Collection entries
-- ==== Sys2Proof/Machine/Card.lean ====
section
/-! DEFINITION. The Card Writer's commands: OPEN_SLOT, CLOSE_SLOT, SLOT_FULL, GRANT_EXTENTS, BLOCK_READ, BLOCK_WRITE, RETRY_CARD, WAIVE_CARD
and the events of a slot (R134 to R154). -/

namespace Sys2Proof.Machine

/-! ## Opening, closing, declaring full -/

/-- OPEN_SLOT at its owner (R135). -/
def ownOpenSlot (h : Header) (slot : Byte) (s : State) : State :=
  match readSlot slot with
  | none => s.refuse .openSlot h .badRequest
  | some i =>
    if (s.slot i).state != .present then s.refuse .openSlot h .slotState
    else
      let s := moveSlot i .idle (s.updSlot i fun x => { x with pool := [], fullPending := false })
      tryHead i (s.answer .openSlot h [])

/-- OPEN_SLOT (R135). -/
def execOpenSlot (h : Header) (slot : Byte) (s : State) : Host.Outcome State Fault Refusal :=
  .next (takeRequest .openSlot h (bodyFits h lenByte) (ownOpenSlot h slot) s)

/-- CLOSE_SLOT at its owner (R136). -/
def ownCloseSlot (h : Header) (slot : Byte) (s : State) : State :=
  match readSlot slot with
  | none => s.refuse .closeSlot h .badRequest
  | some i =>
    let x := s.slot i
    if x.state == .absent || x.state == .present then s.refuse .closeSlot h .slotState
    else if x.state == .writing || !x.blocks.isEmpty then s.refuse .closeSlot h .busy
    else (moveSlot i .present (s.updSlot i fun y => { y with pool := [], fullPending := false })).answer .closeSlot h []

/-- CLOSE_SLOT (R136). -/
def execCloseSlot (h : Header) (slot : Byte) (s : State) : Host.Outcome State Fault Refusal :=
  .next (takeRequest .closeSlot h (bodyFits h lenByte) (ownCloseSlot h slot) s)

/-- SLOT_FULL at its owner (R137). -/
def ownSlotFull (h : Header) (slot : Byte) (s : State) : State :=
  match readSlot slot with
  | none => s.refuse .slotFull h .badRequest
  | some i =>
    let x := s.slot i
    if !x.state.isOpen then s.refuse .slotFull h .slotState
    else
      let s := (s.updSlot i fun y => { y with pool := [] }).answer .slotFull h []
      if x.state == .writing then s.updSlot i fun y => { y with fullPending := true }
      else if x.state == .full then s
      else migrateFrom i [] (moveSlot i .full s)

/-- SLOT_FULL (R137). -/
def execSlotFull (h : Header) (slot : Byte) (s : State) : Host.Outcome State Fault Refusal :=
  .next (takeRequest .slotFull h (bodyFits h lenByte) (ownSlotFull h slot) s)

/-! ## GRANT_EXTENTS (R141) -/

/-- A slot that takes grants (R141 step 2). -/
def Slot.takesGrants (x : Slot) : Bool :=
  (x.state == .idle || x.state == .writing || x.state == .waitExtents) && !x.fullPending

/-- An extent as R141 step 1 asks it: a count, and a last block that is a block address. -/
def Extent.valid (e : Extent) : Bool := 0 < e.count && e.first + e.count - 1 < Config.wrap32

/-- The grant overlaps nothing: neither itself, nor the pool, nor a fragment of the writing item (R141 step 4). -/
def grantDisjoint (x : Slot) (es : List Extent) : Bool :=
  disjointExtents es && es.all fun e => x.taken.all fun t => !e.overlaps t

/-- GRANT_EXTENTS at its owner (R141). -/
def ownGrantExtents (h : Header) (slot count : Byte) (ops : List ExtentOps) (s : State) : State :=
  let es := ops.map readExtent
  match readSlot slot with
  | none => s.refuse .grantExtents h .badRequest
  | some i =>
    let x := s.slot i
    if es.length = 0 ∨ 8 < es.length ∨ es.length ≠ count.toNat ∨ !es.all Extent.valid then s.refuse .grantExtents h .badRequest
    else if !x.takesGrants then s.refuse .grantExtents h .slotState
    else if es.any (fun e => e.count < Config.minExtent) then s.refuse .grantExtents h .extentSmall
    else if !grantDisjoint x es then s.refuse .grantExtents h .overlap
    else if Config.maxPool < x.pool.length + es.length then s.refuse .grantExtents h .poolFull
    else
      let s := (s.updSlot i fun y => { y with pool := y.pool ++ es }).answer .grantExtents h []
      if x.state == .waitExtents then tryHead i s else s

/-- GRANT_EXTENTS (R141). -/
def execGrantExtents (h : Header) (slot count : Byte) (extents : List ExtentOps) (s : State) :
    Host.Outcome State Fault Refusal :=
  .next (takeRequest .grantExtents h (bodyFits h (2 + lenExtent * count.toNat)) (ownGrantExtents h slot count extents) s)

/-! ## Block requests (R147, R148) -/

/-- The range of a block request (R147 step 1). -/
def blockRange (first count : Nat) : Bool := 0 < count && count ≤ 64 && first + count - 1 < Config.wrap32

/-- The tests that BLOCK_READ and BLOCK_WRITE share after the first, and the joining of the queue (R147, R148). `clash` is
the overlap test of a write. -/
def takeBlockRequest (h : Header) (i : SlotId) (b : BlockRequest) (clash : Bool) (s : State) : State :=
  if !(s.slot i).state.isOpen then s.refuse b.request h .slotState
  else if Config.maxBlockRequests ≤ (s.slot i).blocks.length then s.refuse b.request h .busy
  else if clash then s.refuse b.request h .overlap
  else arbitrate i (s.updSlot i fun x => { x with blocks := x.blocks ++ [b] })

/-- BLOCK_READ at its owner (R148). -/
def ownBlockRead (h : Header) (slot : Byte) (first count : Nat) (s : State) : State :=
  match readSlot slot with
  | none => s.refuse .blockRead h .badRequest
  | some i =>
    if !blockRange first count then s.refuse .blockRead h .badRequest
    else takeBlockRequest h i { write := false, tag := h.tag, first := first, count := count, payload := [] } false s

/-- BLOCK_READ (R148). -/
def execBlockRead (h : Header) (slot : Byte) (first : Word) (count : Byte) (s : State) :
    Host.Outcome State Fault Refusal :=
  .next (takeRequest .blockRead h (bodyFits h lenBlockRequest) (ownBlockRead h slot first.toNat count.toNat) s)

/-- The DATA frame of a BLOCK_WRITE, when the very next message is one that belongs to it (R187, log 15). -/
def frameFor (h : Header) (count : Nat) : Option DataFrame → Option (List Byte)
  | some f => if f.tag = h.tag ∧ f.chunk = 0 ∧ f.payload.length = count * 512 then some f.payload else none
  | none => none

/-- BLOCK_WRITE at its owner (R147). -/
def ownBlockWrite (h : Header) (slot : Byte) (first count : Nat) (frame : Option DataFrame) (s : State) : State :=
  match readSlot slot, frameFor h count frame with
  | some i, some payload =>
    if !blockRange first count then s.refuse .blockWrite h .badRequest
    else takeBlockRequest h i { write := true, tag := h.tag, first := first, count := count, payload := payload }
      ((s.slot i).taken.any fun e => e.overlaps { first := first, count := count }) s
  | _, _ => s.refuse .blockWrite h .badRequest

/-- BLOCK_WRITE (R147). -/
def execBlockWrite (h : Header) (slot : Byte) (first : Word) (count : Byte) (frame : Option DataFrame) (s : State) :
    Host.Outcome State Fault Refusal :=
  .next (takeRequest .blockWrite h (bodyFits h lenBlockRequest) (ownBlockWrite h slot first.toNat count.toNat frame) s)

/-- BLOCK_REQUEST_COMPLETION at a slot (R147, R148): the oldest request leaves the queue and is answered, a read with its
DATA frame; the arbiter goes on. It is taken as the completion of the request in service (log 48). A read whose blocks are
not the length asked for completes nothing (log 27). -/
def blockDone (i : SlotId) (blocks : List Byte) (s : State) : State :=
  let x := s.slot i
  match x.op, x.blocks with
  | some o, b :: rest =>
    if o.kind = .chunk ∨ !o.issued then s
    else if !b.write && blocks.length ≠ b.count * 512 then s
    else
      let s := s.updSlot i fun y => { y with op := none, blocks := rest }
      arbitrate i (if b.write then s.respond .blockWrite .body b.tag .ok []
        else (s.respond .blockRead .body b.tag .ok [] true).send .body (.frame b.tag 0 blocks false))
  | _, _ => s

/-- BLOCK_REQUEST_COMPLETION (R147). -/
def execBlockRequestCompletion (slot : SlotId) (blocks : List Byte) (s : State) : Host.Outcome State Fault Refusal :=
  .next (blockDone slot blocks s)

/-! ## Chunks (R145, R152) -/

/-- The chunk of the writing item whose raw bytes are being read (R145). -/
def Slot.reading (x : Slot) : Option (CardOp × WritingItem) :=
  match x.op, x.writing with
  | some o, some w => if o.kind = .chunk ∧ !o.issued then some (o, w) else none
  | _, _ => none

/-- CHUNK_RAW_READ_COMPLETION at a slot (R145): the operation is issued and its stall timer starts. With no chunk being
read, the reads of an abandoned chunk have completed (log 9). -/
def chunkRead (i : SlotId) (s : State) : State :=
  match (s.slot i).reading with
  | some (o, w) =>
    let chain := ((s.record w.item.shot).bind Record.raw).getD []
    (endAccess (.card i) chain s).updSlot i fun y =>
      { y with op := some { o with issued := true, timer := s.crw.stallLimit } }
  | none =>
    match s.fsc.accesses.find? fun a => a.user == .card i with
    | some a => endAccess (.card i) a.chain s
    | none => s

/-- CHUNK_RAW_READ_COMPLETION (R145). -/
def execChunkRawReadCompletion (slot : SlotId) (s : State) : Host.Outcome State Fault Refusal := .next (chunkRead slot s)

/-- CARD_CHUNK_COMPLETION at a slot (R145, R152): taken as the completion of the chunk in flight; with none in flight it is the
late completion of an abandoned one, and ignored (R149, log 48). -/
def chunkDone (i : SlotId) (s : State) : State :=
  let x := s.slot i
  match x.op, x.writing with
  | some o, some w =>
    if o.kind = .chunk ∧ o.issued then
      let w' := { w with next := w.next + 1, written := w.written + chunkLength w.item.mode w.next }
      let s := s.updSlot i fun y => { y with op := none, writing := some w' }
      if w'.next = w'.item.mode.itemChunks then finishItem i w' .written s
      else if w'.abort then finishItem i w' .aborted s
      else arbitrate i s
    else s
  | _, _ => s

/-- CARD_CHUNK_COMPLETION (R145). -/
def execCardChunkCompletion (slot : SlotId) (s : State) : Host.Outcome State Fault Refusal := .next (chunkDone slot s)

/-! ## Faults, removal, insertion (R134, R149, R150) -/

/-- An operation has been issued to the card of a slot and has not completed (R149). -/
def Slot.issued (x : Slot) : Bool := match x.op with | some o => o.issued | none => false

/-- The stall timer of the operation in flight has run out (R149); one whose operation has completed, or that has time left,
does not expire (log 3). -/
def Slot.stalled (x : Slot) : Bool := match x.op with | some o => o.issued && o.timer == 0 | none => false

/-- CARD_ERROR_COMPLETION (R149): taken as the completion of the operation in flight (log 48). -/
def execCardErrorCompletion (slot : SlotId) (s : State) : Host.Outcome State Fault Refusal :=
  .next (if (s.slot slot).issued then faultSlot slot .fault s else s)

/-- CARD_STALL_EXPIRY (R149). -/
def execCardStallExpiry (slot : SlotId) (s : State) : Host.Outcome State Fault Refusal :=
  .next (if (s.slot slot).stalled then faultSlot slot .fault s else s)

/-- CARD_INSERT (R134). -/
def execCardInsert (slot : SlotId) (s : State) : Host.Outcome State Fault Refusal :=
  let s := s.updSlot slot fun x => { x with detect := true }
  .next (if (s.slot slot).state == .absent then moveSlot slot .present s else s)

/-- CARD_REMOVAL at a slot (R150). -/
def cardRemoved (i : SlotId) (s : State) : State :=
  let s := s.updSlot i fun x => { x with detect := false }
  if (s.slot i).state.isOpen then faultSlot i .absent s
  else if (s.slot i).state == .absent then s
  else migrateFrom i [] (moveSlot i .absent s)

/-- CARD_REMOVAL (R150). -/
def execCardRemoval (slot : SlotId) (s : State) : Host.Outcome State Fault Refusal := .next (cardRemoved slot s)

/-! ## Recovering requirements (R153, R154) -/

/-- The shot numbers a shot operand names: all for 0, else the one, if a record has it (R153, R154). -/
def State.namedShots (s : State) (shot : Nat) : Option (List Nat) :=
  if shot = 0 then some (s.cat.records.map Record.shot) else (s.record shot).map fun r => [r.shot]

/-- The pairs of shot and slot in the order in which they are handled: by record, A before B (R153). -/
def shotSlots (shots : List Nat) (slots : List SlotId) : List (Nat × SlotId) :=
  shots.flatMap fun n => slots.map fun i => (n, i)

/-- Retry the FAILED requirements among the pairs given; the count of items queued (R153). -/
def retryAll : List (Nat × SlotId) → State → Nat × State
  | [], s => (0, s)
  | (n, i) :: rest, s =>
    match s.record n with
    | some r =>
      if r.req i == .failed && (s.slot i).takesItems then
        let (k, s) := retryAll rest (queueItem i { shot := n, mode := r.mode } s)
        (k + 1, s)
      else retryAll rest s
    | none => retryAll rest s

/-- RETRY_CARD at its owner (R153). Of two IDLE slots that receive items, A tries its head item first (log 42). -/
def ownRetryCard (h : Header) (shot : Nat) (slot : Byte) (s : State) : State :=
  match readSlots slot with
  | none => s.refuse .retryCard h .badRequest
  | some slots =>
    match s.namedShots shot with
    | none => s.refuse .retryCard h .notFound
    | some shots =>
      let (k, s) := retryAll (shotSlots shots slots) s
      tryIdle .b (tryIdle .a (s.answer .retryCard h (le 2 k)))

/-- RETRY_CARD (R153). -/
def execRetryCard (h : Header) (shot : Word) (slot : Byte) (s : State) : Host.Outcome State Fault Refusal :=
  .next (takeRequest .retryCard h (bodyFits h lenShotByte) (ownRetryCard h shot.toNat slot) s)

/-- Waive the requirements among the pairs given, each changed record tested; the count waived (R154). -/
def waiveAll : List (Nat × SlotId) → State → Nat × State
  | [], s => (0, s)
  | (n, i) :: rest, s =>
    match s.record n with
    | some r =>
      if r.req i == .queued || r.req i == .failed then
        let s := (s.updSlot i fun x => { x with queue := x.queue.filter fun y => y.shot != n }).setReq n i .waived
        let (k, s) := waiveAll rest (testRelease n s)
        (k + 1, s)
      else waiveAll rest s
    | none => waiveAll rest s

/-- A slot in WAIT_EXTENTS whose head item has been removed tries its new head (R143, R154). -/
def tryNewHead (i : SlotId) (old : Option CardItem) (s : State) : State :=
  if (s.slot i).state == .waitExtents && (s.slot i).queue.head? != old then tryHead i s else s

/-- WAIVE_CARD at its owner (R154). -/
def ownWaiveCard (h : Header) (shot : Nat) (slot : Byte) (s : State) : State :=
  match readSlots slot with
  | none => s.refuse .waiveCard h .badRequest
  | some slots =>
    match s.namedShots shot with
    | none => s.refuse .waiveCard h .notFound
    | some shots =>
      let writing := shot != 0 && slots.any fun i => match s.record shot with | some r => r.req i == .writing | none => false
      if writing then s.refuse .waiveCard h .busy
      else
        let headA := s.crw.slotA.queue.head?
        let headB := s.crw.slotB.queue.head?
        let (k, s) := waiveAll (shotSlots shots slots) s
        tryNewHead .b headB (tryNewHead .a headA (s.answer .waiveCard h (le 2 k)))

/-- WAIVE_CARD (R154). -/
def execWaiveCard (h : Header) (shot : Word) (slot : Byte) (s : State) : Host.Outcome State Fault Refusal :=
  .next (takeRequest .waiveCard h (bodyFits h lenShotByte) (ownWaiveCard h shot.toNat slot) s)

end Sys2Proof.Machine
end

Activity
Repeat word for word the lines above that run from the line containing "tryNewHead .b headB" through the line containing "(ownWaiveCard h shot.toNat slot) s)", both ends included, and nothing else.

Expected output
        tryNewHead .b headB (tryNewHead .a headA (s.answer .waiveCard h (le 2 k)))

/-- WAIVE_CARD (R154). -/
def execWaiveCard (h : Header) (shot : Word) (slot : Byte) (s : State) : Host.Outcome State Fault Refusal :=
  .next (takeRequest .waiveCard h (bodyFits h lenShotByte) (ownWaiveCard h shot.toNat slot) s)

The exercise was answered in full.